Intelligent Data Classification
Many organisations are trying to extract key data from large volumes of documents. There are many use cases where this is a common problem:
- Extracting data from insurance policy documents, loan agreements or contracts
- Knowledge Extraction from research papers
- Extracting information from candidate profiles in recruitment or HR
- Categorising content so it can be routed to the most appropriate person or group
Symilarity’s Intelligent data Classification System makes this task straightforward and just requires training data specific to the task to be accomplished. The training data is supplied in a standard excel sheet.
How can Symilarity help?
The system provides a two-stage architecture, although stage 1 can operate standalone:
Stage 1
Training data, supplied in a simple excel spreadsheet, is used to build a model for the classification process. Symilarity can provide three types of models and where multiple document types need to be processed, the system can support individual models for each document type.
The system classifies each document in small segments. Rules can be set up that extract data based upon the labelled text.

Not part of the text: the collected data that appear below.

theorem State.askPage_agree {L s0 s p} (hL : [.regs, .pages, .flash] ⊆ L) (h : Agree L s0 s) : Agree L s0 (State.askPage s p) := by
  unfold State.askPage
  refine Agree.ite ?_ ?_
  · refine Agree.ite ?_ ?_
    · refine State.setFlash_agree (sub hL (by decide)) ⟨rfl, rfl⟩ ?_
      exact h
    · refine State.fetchPage_agree (sub hL (by decide)) ?_
      exact h
  · exact h

theorem State.markSlow_agree {L s0 s id} (hL : [.sched] ⊆ L) (h : Agree L s0 s) : Agree L s0 (State.markSlow s id) := by
  unfold State.markSlow
  split
  · split
    · refine State.putJob_agree (sub hL (by decide)) ?_
      exact h
    · refine State.putJob_agree (sub hL (by decide)) ?_
      exact h
    · refine State.putJob_agree (sub hL (by decide)) ?_
      exact h
    · refine State.putJob_agree (sub hL (by decide)) ?_
      exact h
    · refine State.putJob_agree (sub hL (by decide)) ?_
      exact h
    · exact h
    · exact h
    · exact h
    · exact h
    · exact h
    · exact h
    · exact h
    · exact h
    · exact h
    · exact h
    · exact h
  · exact h

theorem State.dataReady_agree {L s0 s rs jobs} (hL : [.regs, .linkOut, .mem, .sched, .pages, .ras, .flash, .link, .nb] ⊆ L) (h : Agree L s0 s) : Agree L s0 (State.dataReady s rs jobs).1 := by
  unfold State.dataReady
  refine Agree.iteFst ?_ ?_
  · refine Agree.ite ?_ ?_
    · refine Agree.fold ?_ ?_
      · intro t1 x1 h1
        show Agree L s0 _
        refine State.askPage_agree (sub hL (by decide)) ?_
        exact h1
      · exact h
    · refine Agree.fold ?_ ?_
      · intro t2 x2 h2
        show Agree L s0 _
        refine State.markSlow_agree (sub hL (by decide)) ?_
        exact h2
      · refine Agree.fold ?_ ?_
        · intro t3 x3 h3
          show Agree L s0 _
          refine State.askPage_agree (sub hL (by decide)) ?_
          exact h3
        · exact h
  · refine State.nodeReads_agree (sub hL (by decide)) ?_
    exact h

theorem State.endMaint_agree {L s0 s j st} (hL : [.freshCount, .regs, .linkOut, .mem, .rings, .sched, .pages, .ras, .flash, .link, .nb] ⊆ L) (h : Agree L s0 s) : Agree L s0 (State.endMaint s j st) := by
  unfold State.endMaint
  refine State.dropJob_agree (sub hL (by decide)) ?_
  refine State.failMaint_agree (sub hL (by decide)) ?_
  exact h

theorem State.endJob_agree {L s0 s j st} (hL : [.freshCount, .regs, .linkOut, .mem, .rings, .sched, .colls, .pages, .ras, .fabric, .flash, .link, .emb, .nb] ⊆ L) (h : Agree L s0 s) : Agree L s0 (State.endJob s j st) := by
  unfold State.endJob
  split
  · refine State.finishQuery_agree (sub hL (by decide)) ?_
    exact h
  · refine State.doomJob_agree (sub hL (by decide)) ?_
    exact h
  · refine State.endMaint_agree (sub hL (by decide)) ?_
    exact h
  · refine State.endMaint_agree (sub hL (by decide)) ?_
    refine State.setSlot_agree (sub hL (by decide)) ?_
    exact h
  · refine State.endMaint_agree (sub hL (by decide)) ?_
    refine State.setSlot_agree (sub hL (by decide)) ?_
    exact h
  · refine State.finishHint_agree (sub hL (by decide)) ?_
    exact h
  · refine Agree.ite ?_ ?_
    · refine State.endEngine_agree (sub hL (by decide)) ?_
      exact h
    · exact h
  · refine State.endAttend_agree (sub hL (by decide)) ?_
    exact h
  · refine State.endMerge_agree (sub hL (by decide)) ?_
    exact h
  · refine State.endLookup_agree (sub hL (by decide)) ?_
    exact h
  · refine State.endEmbShare_agree (sub hL (by decide)) ?_
    exact h
  · refine State.endEmbUpdate_agree (sub hL (by decide)) ?_
    exact h
  · split
    · refine State.endStep_agree (sub hL (by decide)) ?_
      exact h
    · refine State.dropJob_agree (sub hL (by decide)) ?_
      refine State.postRecord_agree (sub hL (by decide)) ?_
      refine State.countEnd_agree (sub hL (by decide)) ?_
      refine State.fresh_agree (sub hL (by decide)) ?_
      exact h
  · refine State.dropJob_agree (sub hL (by decide)) ?_
    refine State.postRecord_agree (sub hL (by decide)) ?_
    refine State.countEnd_agree (sub hL (by decide)) ?_
    exact h
  · refine State.dropJob_agree (sub hL (by decide)) ?_
    refine State.postRecord_agree (sub hL (by decide)) ?_
    refine State.countEnd_agree (sub hL (by decide)) ?_
    refine State.setTab_agree (sub hL (by decide)) ?_
    exact h
  · refine Agree.ite ?_ ?_
    · refine State.endNb_agree (sub hL (by decide)) ?_
      exact h
    · exact h

theorem State.endJobs_agree {L s0 s l st} (hL : [.freshCount, .regs, .linkOut, .mem, .rings, .sched, .colls, .pages, .ras, .fabric, .flash, .link, .emb, .nb] ⊆ L) (h : Agree L s0 s) : Agree L s0 (State.endJobs s l st) := by
  unfold State.endJobs
  refine Agree.fold ?_ ?_
  · intro t1 x1 h1
    show Agree L s0 _
    split
    · refine State.endJob_agree (sub hL (by decide)) ?_
      exact h1
    · exact h1
  · exact h

theorem State.endDoomed_agree {L s0 s} (hL : [.freshCount, .regs, .linkOut, .mem, .rings, .sched, .colls, .pages, .ras, .fabric, .flash, .link, .emb, .nb] ⊆ L) (h : Agree L s0 s) : Agree L s0 (State.endDoomed s) := by
  unfold State.endDoomed
  refine Agree.fold ?_ ?_
  · intro t1 x1 h1
    show Agree L s0 _
    split
    · split
      · refine State.endJob_agree (sub hL (by decide)) ?_
        exact h1
      · exact h1
    · exact h1
  · exact h

theorem State.chargeSorter_agree {L s0 s i d c} (hL : [.sched] ⊆ L) (h : Agree L s0 s) : Agree L s0 (State.chargeSorter s i d c) := by
  unfold State.chargeSorter
  refine Agree.sched_write (mem_of hL (by decide)) ?_ _
  exact h

theorem State.noteStart_agree {L s0 s x} (hL : [.freshCount, .mem, .sched, .ras, .nb] ⊆ L) (h : Agree L s0 s) : Agree L s0 (State.noteStart s x) := by
  unfold State.noteStart
  split
  · split
    · refine State.putPass_agree (sub hL (by decide)) ?_
      exact h
    · exact h
  · split
    · refine State.putPass_agree (sub hL (by decide)) ?_
      exact h
    · exact h
  · split
    · refine State.putPass_agree (sub hL (by decide)) ?_
      exact h
    · exact h
  · split
    · refine State.putCompact_agree (sub hL (by decide)) ?_
      exact h
    · exact h
  · split
    · refine State.putCompact_agree (sub hL (by decide)) ?_
      exact h
    · exact h
  · refine State.setRas_agree (sub hL (by decide)) ?_
    exact h
  · refine State.nbStart_agree (sub hL (by decide)) ?_
    exact h

theorem State.startSlice_agree {L s0 s k i t' c d pages} (hL : [.freshCount, .time, .mem, .sched, .pages, .ras, .nb] ⊆ L) (h : Agree L s0 s) : Agree L s0 (State.startSlice s k i t' c d pages) := by
  unfold State.startSlice
  refine Agree.time_write (mem_of hL (by decide)) ?_ _
  refine Agree.ite ?_ ?_
  · refine State.chargeSorter_agree (sub hL (by decide)) ?_
    refine State.setJobs_agree (sub hL (by decide)) ?_
    refine Agree.fold ?_ ?_
    · intro t1 x1 h1
      show Agree L s0 _
      refine State.countAccess_agree (sub hL (by decide)) ?_
      exact h1
    · refine Agree.sched_write (mem_of hL (by decide)) ?_ _
      refine State.noteStart_agree (sub hL (by decide)) ?_
      exact h
  · refine State.setJobs_agree (sub hL (by decide)) ?_
    refine Agree.fold ?_ ?_
    · intro t2 x2 h2
      show Agree L s0 _
      refine State.countAccess_agree (sub hL (by decide)) ?_
      exact h2
    · refine Agree.sched_write (mem_of hL (by decide)) ?_ _
      refine State.noteStart_agree (sub hL (by decide)) ?_
      exact h

theorem State.sliceAdmit_agree {L s0 s k i t'} (hL : [.freshCount, .time, .regs, .linkOut, .mem, .rings, .sched, .colls, .pages, .ras, .fabric, .flash, .link, .emb, .nb] ⊆ L) (h : Agree L s0 s) : Agree L s0 (State.sliceAdmit s k i t') := by
  unfold State.sliceAdmit
  refine Agree.ite ?_ ?_
  · exact h
  · split
    · exact h
    · refine Agree.ite ?_ ?_
      · refine State.endJobs_agree (sub hL (by decide)) ?_
        refine State.countShareRefused_agree (sub hL (by decide)) ?_
        exact h
      · refine Agree.ite ?_ ?_
        · exact h
        · refine Agree.ite ?_ ?_
          · refine State.endJobs_agree (sub hL (by decide)) ?_
            refine State.bumpBy_agree (sub hL (by decide)) ?_
            exact h
          · refine Agree.ite ?_ ?_
            · refine State.startSlice_agree (sub hL (by decide)) ?_
              refine State.dataReady_agree (sub hL (by decide)) ?_
              exact h
            · refine State.dataReady_agree (sub hL (by decide)) ?_
              exact h

theorem State.dropStaged_agree {L s0 s pages} (hL : [.flash] ⊆ L) (h : Agree L s0 s) : Agree L s0 (State.dropStaged s pages) := by
  unfold State.dropStaged
  refine State.setFlash_agree (sub hL (by decide)) ⟨rfl, rfl⟩ ?_
  exact h

theorem State.settleFrames_agree {L s0 s jobs} (hL : [.sched, .flash] ⊆ L) (h : Agree L s0 s) : Agree L s0 (State.settleFrames s jobs) := by
  unfold State.settleFrames
  refine Agree.ite ?_ h
  have hf : Agree [.sched] s (jobs.foldl (fun s j => s.doomJob j .refused) s) :=
    Agree.fold (fun t x ht => State.doomJob_agree (fun _ hx => hx) ht) (Agree.refl _ s)
  have e := hf.flash_eq (by decide)
  refine State.setFlash_agree (sub hL (by decide)) ⟨by rw [e], by rw [e]⟩ ?_
  exact Agree.fold (fun t x ht => State.doomJob_agree (sub hL (by decide)) ht) h

theorem State.sliceEnds_agree {L s0 s sid code f} (hL : [.regs, .sched, .flash] ⊆ L)
    (hf : ∀ y0 y1, Agree L s0 y0 → Agree L s0 (f y0 y1)) (h : Agree L s0 s) : Agree L s0 (State.sliceEnds s sid code f) := by
  unfold State.sliceEnds
  split
  · exact h
  · refine Agree.ite h ?_
    try dsimp only
    split
    · exact h
    · refine State.dropStaged_agree (sub hL (by decide)) (State.settleFrames_agree (sub hL (by decide)) (hf _ _ ?_))
      exact State.endSlice_agree (by assumption) (sub hL (by decide)) h

theorem State.endRouteWalk_agree {L s0 s x} (hL : [.freshCount, .regs, .linkOut, .mem, .rings, .sched, .pages, .ras, .fabric, .flash, .link, .nb] ⊆ L) (h : Agree L s0 s) : Agree L s0 (State.endRouteWalk s x) := by
  unfold State.endRouteWalk
  split
  · split
    · refine Agree.ite ?_ ?_
      · refine State.finishWalk_agree (sub hL (by decide)) ?_
        exact h
      · refine State.putQuery_agree (sub hL (by decide)) ?_
        exact h
    · exact h
  · exact h

theorem State.endTableBuild_agree {L s0 s x} (hL : [.freshCount, .regs, .sched] ⊆ L) (h : Agree L s0 s) : Agree L s0 (State.endTableBuild s x) := by
  unfold State.endTableBuild
  split
  · split
    · refine Agree.ite ?_ ?_
      · refine State.doomJob_agree (sub hL (by decide)) ?_
        refine State.putQuery_agree (sub hL (by decide)) ?_
        refine State.fresh_agree (sub hL (by decide)) ?_
        exact h
      · refine Agree.ite ?_ ?_
        · refine State.quantizeStep_agree (sub hL (by decide)) ?_
          refine State.fresh_agree (sub hL (by decide)) ?_
          exact h
        · refine State.putQuery_agree (sub hL (by decide)) ?_
          refine State.fresh_agree (sub hL (by decide)) ?_
          exact h
    · exact h
  · exact h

Document submission, the labelled output and extractions are delivered using API (Applications Programming Interface) technology enabling it to be integrated with other processes.
Stage 2
Symilarity provides a secondary step that can be used in conjunction with Stage 1. This enables a commentary to be added to the output based upon the labelled text.
Comments are output alongside the original document, with markers to ensure the relationship between comments and original text.
Comments are able to be colour coded, to differentiate commentary of differing types.